Elise is nice, but we're sure most of us would prefer a well-equipped, four-door, four-seater hatchback at oh, shall we say, R214 000? Now that we have that foolishness out of the way, let’s look at what the Suzuki offers. Apart from what we have already mentioned, the Sport offers six-speed manual transmission with its top ratio geared toward a good compromise between fuel economy and decent roll-on performance, a taut chassis with suspension that balances very acceptable handling with comfort, and a well filled box of toys and safety equipment.
Kit that helped it earn its EuroNCAP five star rating includes ABS brakes with EBD and EBA, six airbags, breakaway pedals, ISOFix child seat anchors and ESP. Comfort and convenience items include a six-speaker sound system with the usual sockets, powered window winders and wing mirrors, filtered automatic air conditioning, remote central locking, a trip computer and keyless starting.

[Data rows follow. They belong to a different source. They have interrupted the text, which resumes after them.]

/-- What follows a completed post of the command engine: the reply OK, the walk's next slot, or the end of the walk. -/
theorem State.commandPosted_cases (work : Request) (slot : Nat) (s : State) :
    (work ≠ .clearAll ∧ s.commandPosted work slot = s.answer .ok .empty) ∨
    (work = .clearAll ∧ slot + 1 < Config.slots ∧
      s.commandPosted work slot = { s with command := .atSlot (slot + 1) .clearAll }) ∨
    (work = .clearAll ∧ Config.slots ≤ slot + 1 ∧ s.commandPosted work slot = s.walkEnds) := by
  by_cases hw : work = .clearAll
  · subst hw
    by_cases h : slot + 1 < Config.slots
    · exact .inr (.inl ⟨rfl, h, by simp [State.commandPosted, State.walkOn, h]⟩)
    · exact .inr (.inr ⟨rfl, Nat.le_of_not_lt h, by simp [State.commandPosted, State.walkOn, h]⟩)
  · refine .inl ⟨hw, ?_⟩
    cases work <;> first | rfl | exact absurd rfl hw

end Sys2Proof.Machine
end

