theorem test_laneSet :
    after .laneSet (received (.laneSet 3 3 32 4096 (-160) 40 65536)) (replied .badArg) = true ∧
    after .laneSet (received (.laneSet 3 0 16 64 (-320) 8 256)) (fun t =>
      decide ((t.lane 3).settings = { rate := .low, preamble := 16, lookahead := 64, defaultFloor := -320, margin := 8,
                                      openWindow := 256 }) && replied .ok t) = true := by decide

theorem test_lane_start_stop :
    after .laneStart (received (.laneStart 3)) (fun t => decide ((t.lane 3).mode = .run) && replied .ok t) = true ∧
    after .laneStop (received (.laneStop 3)) (replied .ok) = true ∧
    after .laneStop (received (.laneStop 4)) (replied .badArg) = true := by decide

/-! ### Sweeps: 10.5 -/

def sweepRun : SweepRun :=
  { first := 100, last := 111, states := 12, lanes := 15, profiles := 255, view := .full, start := 500000
    deadline := 40000, next := 104, frame := [], framesSent := 0, emitted := 0, resume := 100, applies := true
    heldOff := false }

def recordOf (slot : Nat) : SweepRecord := { view := viewRecord .full slot station, readTime := 500000 }

def sweeping (phase : SweepPhase) (r : SweepRun) (now queue : Nat) : State :=
  { atCount now with
    sweep := { phase := phase, result := .none, run := some r }, sending := some (.report someReport)
    reports := List.replicate queue someReport }

theorem test_sweep_accepted :
    let s : State := { received (.sweep 100 12 12 15 255 1 2) with
      clock := { count := 500000, synchronised := true, armed := none } }
    after .sweep s (fun t => decide (t.sweep.phase = .running ∧
      t.sweep.run = some { sweepRun with next := 100 } ) && replied .ok t) = true ∧
    after .sweep (received (.sweep 100 12 12 15 255 1 2)) (replied .unsync) = true := by decide

/-- Steps 2 and 3: the fourth record fills the frame, which enters at once; slot 105 is passed over, being FREE. -/
theorem test_sweepReadComplete :
    let three := { sweepRun with frame := [recordOf 100, recordOf 101, recordOf 103] }
    let reading (r : SweepRun) (image : Record) := changeBank (bankOf r.next)
      (fun b => { b with access := .read (some .sweep) r.next image 500000 }) (sweeping .running r 500400 22)
    after .sweepReadComplete (reading three station) (fun t => decide (t.reports.length = 23 ∧
      t.sweep.run = some { sweepRun with next := 105, framesSent := 1, emitted := 4, resume := 105 })) = true ∧
    after .sweepReadComplete (reading { sweepRun with next := 105 } Record.atReset) (fun t => decide (t.sweep.run =
      some { sweepRun with next := 106 })) = true := by decide

/-- Steps 5 and 6: the frame waits at 51 reports and enters at 48. -/
theorem test_sweepFrameOffer :
    let full := { sweepRun with
      next := 110, frame := [recordOf 106, recordOf 107, recordOf 108, recordOf 109], framesSent := 1, emitted := 4
      resume := 105 }
    after .sweepFrameOffer (sweeping .running full 519000 51) (fun t => decide (t.sweep.run = some full)) = true ∧
    after .sweepFrameOffer (sweeping .running full 519000 48) (fun t => decide (t.reports.length = 49 ∧
      t.sweep.run = some { full with frame := [], framesSent := 2, emitted := 8, resume := 110 })) = true := by decide
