theorem execProfileSet_writes (head : s.headRequest = some (.profileSet n raw)) (named : p.val = n)
    (passed : raw.check = some fields) (unused : (s.profileEntry p).useCount = 0) :
    execProfileSet s = .next
      ((s.takeRequest.setProfileEntry p { fields := fields, useCount := 0 }).answer .ok .empty) := by
  simp only [execProfileSet, head, profileOf_eq_some.2 named, passed, State.takeRequest_profileEntry, unused, if_true]

theorem execProfileGet_badArg (head : s.headRequest = some (.profileGet n)) (noProfile : 8 ≤ n) :
    execProfileGet s = .next (s.takeRequest.refuse .badArg) := by
  simp only [execProfileGet, head, profileOf_eq_none.2 noProfile]

theorem execProfileGet_shows (head : s.headRequest = some (.profileGet n)) (named : p.val = n) :
    execProfileGet s =
      .next (s.takeRequest.answer .ok (.profile p (s.profile p) (s.profileEntry p).useCount)) := by
  simp only [execProfileGet, head, profileOf_eq_some.2 named, State.profile, State.takeRequest_profileEntry]

end

/-- Settles O39: the checks of PROFILE_SET in their order, what its field check lets pass, and the reply of
PROFILE_GET. -/
theorem profileSetAndGet : Obligations.ProfileSetAndGet := by
  unfold Obligations.ProfileSetAndGet
  refine ⟨fun s n raw head => ⟨execProfileSet_badArg head, fun p named => ⟨execProfileSet_badProfile head named,
      fun fields => execProfileSet_inUse head named, fun fields => execProfileSet_writes head named⟩⟩,
    fun raw => ⟨check_ne_none_iff raw, fun fields passed => ?_⟩,
    fun s n head => ⟨execProfileGet_badArg head, fun p named => execProfileGet_shows head named⟩⟩
  exact ((check_eq_some_iff raw fields).1 passed).2

end Sys2Proof.Machine.ProfileLaws
end

section
/-! ## NOISE_MODE and NOISE_STATUS (R153, R155, R163) -/

namespace Sys2Proof.Machine.NoiseLaws

/-- The codes of R175 for a monitor's mode. -/
theorem noiseModeOf_named {code : Nat} (named : code < 3) :
    noiseModeOf code = some (if code = 0 then .off else if code = 1 then .periodic else .every) := by
  match code with
  | 0 | 1 | 2 => rfl
  | n + 3 => omega

theorem noiseModeOf_unnamed {code : Nat} (unnamed : 3 ≤ code) : noiseModeOf code = none := by
  match code with
  | 0 | 1 | 2 => omega
  | n + 3 => rfl

/-- The new interval is tested at once, and only the mark depends on the test (R155). -/
theorem setMode_eq (now : Time) (mode : NoiseMode) (seconds : Nat) (m : Monitor) :
    m.setMode now mode seconds =
      { m with
        mode := mode
        interval := seconds * 20000000
        mark := match m.latched with
          | none => m.mark
          | some k => m.mark || decide (seconds * 20000000 ≤ (now - k.lastStart).toNat) } := by
  obtain ⟨oldMode, interval, latched, mark, consecutive⟩ := m
  cases latched <;> rfl

theorem busy_eq (x : Lane) : x.busy = decide (∃ h ∈ x.held, h.reception = .quietMeasuring) := by
  rw [Bool.eq_iff_iff]
  simp only [Lane.busy, List.any_eq_true, decide_eq_true_eq]

section
variable {s : State} {n code seconds : Nat} {l : LaneId}

theorem execNoiseMode_badArg (head : s.headRequest = some (.noiseMode n code seconds))
    (bad : 4 ≤ n ∨ 3 ≤ code ∨ seconds = 0 ∨ 60 < seconds) :
    execNoiseMode s = .next (s.takeRequest.refuse .badArg) := by
  simp only [execNoiseMode, head]
  cases lane : laneOf n with
  | none => rfl
  | some l =>
    cases mode : noiseModeOf code with
    | none => rfl
    | some m =>
      have validLane : ¬ 4 ≤ n := fun noLane => by rw [laneOf_eq_none.2 noLane] at lane; cases lane
      have validMode : ¬ 3 ≤ code := fun noMode => by rw [noiseModeOf_unnamed noMode] at mode; cases mode
      have outside : ¬ (1 ≤ seconds ∧ seconds ≤ 60) := by omega
      exact congrArg _ (if_neg outside)

theorem execNoiseMode_sets (head : s.headRequest = some (.noiseMode n code seconds)) (lane : l.val = n)
    (mode : code < 3) (low : 1 ≤ seconds) (high : seconds ≤ 60) :
    execNoiseMode s = .next ((s.takeRequest.setLane l { s.lane l with
      monitor := (s.lane l).monitor.setMode s.clock.count
        (if code = 0 then .off else if code = 1 then .periodic else .every) seconds }).answer .ok .empty) := by
  simp only [execNoiseMode, head, laneOf_eq_some.2 lane, noiseModeOf_named mode]
  exact congrArg _ (if_pos ⟨low, high⟩)

theorem execNoiseStatus_badArg (head : s.headRequest = some (.noiseStatus n)) (noLane : 4 ≤ n) :
    execNoiseStatus s = .next (s.takeRequest.refuse .badArg) := by
  simp only [execNoiseStatus, head, laneOf_eq_none.2 noLane]

theorem execNoiseStatus_shows (head : s.headRequest = some (.noiseStatus n)) (lane : l.val = n) :
    execNoiseStatus s = .next (s.takeRequest.answer .ok (.noise (noiseStatusOf l (s.lane l)))) := by
  simp only [execNoiseStatus, head, laneOf_eq_some.2 lane, State.takeRequest_lane]

end

/-- Settles O41: the two requests, each refused or answered. -/
theorem noiseModeAndStatus : Obligations.NoiseModeAndStatus := by
  unfold Obligations.NoiseModeAndStatus
  refine ⟨fun s n code seconds head => ⟨execNoiseMode_badArg head, fun l lane mode low high => ?_⟩,
    fun s n head => ⟨execNoiseStatus_badArg head, fun l lane => ?_⟩⟩
  · have sets := execNoiseMode_sets head lane mode low high
    rw [setMode_eq] at sets
    exact sets
  · have shows := execNoiseStatus_shows head lane
    rw [noiseStatusOf, busy_eq] at shows
    exact shows
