-- ==== Sys2Proof/Machine/Serial.lean ====
section
/-! DEFINITION. 40_serial_protocol.md: WRITE_REG and SET_CS_MASK. -/

namespace Sys2Proof.Machine

/-- WRITE_REG (rule R135). The address is sent unchecked (rule R103). -/
def execWriteReg (addr : Byte) (value : Half) (s : State) : Host.Outcome State Fault Refusal :=
  .next (((s.setFsm .exec).writeRegister addr value).complete .none)

/-- SET_CS_MASK (rule R140). -/
def execSetCsMask (mask : Byte) (s : State) : Host.Outcome State Fault Refusal :=
  .next
    (if maskValid s.inst mask then
      ((s.setFsm .exec).mapCtl (fun c => { c with csMask := mask })).complete .none
    else (s.setFsm .exec).raise .invalidChipSpecifier (mask.setWidth 32))

end Sys2Proof.Machine
end

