-- ==== Sys2Proof/Machine/Core.lean ====
section
/-! DEFINITION. The machine as the host's interface takes it. -/

def Sys2Proof.core : Host.Core :=
  { State := Sys2Proof.Machine.State
    Fault := Sys2Proof.Machine.Fault
    Refusal := Sys2Proof.Machine.Refusal
    step := Sys2Proof.Machine.step
    reset := Sys2Proof.Machine.State.reset }
end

Settle in behind the wheel, adjust its height and reach, note that it has satellite buttons for controlling radio and music and adjust the height of the seat. It doesn’t go down very far, but “enough,” leaving you with a fairly elevated outlook on the world. It’s not quite city car but not absolutely sporty either. The seats are based on those in the ordinary Swift, but with added side bolstering. This makes them supportive without being overwhelming. Reassuring is a good word. Covered in black cloth with “Sport” emblems and contrasting red stitching, they look the part too.
The gearbox has nicely spaced ratios with shift action earning about eight-and-a-half out of ten. It’s OK but feels a little notchy. Top is geared for about 3100 rpm at 120, giving reasonable roll-on acceleration at cruising speed. This actually works better than being geared for so-called ultimate economy, because you can keep going without having to choose between labouring the engine and changing down every time the road slopes slightly upward. It storms like a charging samurai in fifth, by the way.
The practical partner in your relationship will want to know about luggage space and seating. The boot loads at upper thigh height and expands from 210 litres with seats up, to 533 with the backs folded flat. It also features a compartment, about 25 centimetres deep, under its removable floor board. There is no spare wheel; just a pump kit. Internal storage is looked after with one seatback pocket, a couple of cup holders, door bins, a decently sized cubby, a dash-top box and odd slots and trays.
Back seat people space earned seven SA Standard Tall Passenger (SASTP) points each for heads and knees, with nine for feet. For those not familiar with our arbitrary SASTP ratings, seven points indicates the start of interference; hair touches the hood lining, knees brush the chair in front and feet just fit. After that, higher numbers are good.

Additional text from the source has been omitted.